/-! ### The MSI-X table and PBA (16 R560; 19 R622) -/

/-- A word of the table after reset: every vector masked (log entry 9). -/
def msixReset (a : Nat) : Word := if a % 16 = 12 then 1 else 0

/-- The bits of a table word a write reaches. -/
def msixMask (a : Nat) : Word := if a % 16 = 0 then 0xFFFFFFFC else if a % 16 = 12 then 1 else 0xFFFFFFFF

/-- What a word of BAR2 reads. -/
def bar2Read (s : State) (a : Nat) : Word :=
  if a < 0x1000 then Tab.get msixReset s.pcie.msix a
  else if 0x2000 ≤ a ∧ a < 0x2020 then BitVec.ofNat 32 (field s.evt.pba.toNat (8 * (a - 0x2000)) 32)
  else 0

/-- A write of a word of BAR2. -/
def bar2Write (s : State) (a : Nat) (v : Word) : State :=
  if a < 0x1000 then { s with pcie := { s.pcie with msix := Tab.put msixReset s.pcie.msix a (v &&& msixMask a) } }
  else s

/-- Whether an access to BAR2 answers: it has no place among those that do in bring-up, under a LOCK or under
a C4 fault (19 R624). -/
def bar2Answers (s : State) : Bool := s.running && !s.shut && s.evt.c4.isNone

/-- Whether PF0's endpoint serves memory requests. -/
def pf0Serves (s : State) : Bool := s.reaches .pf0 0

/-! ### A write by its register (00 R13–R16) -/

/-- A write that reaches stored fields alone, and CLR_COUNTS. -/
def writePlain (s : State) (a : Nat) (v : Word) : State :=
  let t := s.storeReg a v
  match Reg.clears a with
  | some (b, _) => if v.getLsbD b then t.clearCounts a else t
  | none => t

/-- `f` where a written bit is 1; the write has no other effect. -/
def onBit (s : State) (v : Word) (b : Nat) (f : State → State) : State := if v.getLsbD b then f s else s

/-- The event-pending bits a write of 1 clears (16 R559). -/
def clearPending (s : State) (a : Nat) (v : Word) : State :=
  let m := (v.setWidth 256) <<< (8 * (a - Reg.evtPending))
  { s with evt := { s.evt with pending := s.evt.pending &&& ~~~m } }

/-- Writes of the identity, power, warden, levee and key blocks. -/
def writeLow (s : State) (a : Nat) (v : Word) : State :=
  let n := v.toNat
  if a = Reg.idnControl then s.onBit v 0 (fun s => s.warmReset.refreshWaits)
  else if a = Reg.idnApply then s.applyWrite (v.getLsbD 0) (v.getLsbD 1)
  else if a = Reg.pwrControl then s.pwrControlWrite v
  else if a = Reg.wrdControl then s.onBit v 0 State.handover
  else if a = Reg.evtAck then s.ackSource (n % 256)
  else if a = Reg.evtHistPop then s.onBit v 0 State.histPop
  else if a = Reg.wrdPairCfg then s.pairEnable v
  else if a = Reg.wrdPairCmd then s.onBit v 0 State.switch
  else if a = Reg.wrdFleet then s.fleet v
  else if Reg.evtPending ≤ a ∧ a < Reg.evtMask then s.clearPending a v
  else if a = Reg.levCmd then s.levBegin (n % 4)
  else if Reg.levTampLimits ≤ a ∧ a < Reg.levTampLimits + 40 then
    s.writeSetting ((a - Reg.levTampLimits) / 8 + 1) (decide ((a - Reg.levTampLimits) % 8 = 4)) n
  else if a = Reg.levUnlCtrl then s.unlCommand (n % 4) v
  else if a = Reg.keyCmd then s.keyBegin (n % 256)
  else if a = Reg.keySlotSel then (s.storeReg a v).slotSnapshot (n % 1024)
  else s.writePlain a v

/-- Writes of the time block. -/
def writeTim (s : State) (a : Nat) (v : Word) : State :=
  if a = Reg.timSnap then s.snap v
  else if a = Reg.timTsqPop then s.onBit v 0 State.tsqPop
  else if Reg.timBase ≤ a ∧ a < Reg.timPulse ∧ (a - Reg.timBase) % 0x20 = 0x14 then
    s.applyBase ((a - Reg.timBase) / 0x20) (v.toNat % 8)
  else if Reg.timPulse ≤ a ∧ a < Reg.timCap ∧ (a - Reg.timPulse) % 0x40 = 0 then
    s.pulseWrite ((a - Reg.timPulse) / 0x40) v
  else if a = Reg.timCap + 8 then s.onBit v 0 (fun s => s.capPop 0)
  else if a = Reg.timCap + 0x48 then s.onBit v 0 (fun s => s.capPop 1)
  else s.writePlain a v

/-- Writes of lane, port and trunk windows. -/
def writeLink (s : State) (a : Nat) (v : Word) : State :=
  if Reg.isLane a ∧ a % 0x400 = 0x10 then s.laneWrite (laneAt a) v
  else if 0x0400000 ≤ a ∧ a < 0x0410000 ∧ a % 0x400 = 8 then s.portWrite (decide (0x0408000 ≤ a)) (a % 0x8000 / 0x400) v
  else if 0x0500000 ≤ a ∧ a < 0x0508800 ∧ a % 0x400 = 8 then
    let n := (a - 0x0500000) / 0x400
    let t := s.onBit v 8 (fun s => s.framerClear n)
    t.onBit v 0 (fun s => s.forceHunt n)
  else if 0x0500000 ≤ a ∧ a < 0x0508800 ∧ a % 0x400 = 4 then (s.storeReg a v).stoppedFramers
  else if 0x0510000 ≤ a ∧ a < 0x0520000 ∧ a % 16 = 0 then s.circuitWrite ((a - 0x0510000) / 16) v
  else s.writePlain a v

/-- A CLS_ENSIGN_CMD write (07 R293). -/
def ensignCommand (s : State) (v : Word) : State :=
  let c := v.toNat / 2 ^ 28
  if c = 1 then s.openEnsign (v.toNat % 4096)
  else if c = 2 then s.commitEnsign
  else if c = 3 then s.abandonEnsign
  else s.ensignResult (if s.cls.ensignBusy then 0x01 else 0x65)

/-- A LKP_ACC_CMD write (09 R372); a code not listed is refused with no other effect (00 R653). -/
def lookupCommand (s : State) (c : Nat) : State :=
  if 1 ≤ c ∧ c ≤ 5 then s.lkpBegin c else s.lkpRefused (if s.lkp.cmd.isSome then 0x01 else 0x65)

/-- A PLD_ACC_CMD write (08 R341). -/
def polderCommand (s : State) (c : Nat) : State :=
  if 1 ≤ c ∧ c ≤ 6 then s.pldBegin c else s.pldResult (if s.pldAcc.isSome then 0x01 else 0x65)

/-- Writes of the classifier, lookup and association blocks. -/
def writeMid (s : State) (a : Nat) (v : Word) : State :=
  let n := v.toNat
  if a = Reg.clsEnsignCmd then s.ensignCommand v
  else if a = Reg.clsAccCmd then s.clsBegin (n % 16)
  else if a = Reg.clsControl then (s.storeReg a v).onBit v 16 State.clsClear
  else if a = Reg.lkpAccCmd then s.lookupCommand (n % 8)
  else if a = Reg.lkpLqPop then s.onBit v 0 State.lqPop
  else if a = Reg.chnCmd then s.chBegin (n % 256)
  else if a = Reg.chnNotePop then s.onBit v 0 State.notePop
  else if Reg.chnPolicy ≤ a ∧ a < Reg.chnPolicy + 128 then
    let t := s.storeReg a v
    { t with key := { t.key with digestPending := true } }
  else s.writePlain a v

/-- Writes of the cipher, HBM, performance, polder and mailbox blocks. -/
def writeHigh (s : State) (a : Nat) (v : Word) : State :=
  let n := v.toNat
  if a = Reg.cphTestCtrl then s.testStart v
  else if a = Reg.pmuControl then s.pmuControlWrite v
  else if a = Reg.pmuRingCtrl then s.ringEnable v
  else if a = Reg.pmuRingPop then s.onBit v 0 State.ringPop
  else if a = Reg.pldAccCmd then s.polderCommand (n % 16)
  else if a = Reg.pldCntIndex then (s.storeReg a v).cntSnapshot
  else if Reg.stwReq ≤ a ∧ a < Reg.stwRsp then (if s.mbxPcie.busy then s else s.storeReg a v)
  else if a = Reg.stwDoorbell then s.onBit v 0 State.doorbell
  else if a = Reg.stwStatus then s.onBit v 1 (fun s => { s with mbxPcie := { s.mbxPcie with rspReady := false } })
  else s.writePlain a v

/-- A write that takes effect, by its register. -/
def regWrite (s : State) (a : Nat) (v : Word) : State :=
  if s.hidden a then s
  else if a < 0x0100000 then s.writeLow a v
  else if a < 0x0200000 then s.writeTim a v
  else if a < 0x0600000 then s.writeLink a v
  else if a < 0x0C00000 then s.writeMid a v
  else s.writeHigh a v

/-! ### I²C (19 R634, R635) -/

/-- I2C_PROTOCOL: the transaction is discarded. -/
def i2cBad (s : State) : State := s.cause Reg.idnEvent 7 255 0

━━━━

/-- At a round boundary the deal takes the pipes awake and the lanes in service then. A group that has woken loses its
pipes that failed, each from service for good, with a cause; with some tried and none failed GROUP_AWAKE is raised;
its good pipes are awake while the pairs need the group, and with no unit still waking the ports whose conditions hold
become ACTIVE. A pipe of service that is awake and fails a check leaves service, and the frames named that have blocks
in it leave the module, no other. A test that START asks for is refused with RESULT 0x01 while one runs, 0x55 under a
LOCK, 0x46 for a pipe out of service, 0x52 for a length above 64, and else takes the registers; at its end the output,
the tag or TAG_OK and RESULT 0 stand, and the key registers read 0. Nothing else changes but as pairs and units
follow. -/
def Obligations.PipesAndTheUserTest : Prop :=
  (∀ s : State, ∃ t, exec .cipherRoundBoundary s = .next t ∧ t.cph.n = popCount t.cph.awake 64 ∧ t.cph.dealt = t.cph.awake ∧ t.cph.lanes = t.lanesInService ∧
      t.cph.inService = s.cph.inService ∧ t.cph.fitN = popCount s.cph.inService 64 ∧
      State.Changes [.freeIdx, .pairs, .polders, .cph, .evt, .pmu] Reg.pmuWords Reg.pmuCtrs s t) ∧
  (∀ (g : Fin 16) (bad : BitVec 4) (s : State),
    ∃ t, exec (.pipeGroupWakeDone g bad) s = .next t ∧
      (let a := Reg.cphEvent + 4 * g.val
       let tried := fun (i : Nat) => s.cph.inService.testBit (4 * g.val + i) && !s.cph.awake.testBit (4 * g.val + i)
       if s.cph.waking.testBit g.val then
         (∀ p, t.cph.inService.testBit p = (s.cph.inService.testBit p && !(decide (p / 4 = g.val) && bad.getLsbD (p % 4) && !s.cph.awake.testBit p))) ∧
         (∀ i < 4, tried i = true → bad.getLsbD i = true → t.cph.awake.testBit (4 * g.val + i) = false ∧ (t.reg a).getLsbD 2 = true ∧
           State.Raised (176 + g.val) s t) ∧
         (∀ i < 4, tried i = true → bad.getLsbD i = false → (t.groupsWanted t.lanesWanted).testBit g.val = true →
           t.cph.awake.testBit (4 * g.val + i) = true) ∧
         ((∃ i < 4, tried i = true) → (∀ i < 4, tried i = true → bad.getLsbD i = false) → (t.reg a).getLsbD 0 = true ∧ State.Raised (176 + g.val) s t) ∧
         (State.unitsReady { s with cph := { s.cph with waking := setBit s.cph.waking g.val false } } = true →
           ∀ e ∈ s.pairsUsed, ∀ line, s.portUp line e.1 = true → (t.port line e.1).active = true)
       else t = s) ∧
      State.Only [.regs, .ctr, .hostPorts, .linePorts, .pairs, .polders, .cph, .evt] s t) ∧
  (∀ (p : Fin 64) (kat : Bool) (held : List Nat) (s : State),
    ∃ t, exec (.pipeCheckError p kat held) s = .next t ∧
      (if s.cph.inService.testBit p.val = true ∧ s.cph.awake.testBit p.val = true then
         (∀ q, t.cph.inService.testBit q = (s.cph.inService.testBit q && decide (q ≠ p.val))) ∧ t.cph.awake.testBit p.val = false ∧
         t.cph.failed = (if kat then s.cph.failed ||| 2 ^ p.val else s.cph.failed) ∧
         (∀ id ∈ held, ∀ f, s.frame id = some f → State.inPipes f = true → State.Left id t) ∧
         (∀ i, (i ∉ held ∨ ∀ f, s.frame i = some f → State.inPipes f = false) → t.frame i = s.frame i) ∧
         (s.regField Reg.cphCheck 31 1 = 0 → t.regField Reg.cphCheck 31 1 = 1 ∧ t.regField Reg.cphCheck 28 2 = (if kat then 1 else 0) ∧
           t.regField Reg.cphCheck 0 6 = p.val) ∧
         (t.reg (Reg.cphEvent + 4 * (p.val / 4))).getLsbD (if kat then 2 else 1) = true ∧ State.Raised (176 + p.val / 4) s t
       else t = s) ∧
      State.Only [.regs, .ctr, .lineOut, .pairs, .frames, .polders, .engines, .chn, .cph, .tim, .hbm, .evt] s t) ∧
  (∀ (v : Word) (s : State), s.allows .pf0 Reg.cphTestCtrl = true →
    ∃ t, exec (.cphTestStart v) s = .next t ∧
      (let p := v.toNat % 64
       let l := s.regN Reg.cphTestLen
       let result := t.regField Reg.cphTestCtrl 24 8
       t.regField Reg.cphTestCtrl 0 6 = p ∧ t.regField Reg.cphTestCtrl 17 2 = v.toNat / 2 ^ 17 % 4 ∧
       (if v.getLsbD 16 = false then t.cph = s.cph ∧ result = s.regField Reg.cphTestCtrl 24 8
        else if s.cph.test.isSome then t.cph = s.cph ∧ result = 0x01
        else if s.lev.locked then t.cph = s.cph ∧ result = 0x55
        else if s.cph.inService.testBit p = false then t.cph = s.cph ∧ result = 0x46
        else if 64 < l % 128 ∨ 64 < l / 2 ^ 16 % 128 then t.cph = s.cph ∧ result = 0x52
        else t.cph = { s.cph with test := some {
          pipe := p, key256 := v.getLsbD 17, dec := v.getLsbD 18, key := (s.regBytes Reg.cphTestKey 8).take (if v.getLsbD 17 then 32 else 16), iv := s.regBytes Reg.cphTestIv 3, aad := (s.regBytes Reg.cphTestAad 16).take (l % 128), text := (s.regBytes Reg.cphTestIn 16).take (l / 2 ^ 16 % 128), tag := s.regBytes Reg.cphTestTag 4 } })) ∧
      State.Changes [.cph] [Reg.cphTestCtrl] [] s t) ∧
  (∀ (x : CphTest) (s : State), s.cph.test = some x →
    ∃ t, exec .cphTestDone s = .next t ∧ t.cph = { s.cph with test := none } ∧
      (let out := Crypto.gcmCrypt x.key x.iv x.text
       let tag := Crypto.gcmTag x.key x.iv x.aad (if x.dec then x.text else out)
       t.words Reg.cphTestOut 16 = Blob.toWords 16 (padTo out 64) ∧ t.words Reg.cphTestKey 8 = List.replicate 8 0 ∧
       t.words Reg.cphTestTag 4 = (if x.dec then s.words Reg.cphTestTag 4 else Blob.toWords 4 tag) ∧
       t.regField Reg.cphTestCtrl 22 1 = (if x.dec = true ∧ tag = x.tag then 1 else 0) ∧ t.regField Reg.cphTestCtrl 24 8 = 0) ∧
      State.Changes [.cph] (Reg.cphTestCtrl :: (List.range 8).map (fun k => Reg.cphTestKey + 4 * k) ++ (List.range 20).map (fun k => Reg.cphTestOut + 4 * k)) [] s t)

━━━━

What this task involves: With the line holding "else if Reg.timPulse" as the first and the line holding "else if c = 3 then s.abandonEnsign" as the last, please transcribe exactly the lines of the material above in that range and nothing else.

Solution for this problem:
  else if Reg.timPulse ≤ a ∧ a < Reg.timCap ∧ (a - Reg.timPulse) % 0x40 = 0 then
    s.pulseWrite ((a - Reg.timPulse) / 0x40) v
  else if a = Reg.timCap + 8 then s.onBit v 0 (fun s => s.capPop 0)
  else if a = Reg.timCap + 0x48 then s.onBit v 0 (fun s => s.capPop 1)
  else s.writePlain a v

/-- Writes of lane, port and trunk windows. -/
def writeLink (s : State) (a : Nat) (v : Word) : State :=
  if Reg.isLane a ∧ a % 0x400 = 0x10 then s.laneWrite (laneAt a) v
  else if 0x0400000 ≤ a ∧ a < 0x0410000 ∧ a % 0x400 = 8 then s.portWrite (decide (0x0408000 ≤ a)) (a % 0x8000 / 0x400) v
  else if 0x0500000 ≤ a ∧ a < 0x0508800 ∧ a % 0x400 = 8 then
    let n := (a - 0x0500000) / 0x400
    let t := s.onBit v 8 (fun s => s.framerClear n)
    t.onBit v 0 (fun s => s.forceHunt n)
  else if 0x0500000 ≤ a ∧ a < 0x0508800 ∧ a % 0x400 = 4 then (s.storeReg a v).stoppedFramers
  else if 0x0510000 ≤ a ∧ a < 0x0520000 ∧ a % 16 = 0 then s.circuitWrite ((a - 0x0510000) / 16) v
  else s.writePlain a v

/-- A CLS_ENSIGN_CMD write (07 R293). -/
def ensignCommand (s : State) (v : Word) : State :=
  let c := v.toNat / 2 ^ 28
  if c = 1 then s.openEnsign (v.toNat % 4096)
  else if c = 2 then s.commitEnsign
  else if c = 3 then s.abandonEnsign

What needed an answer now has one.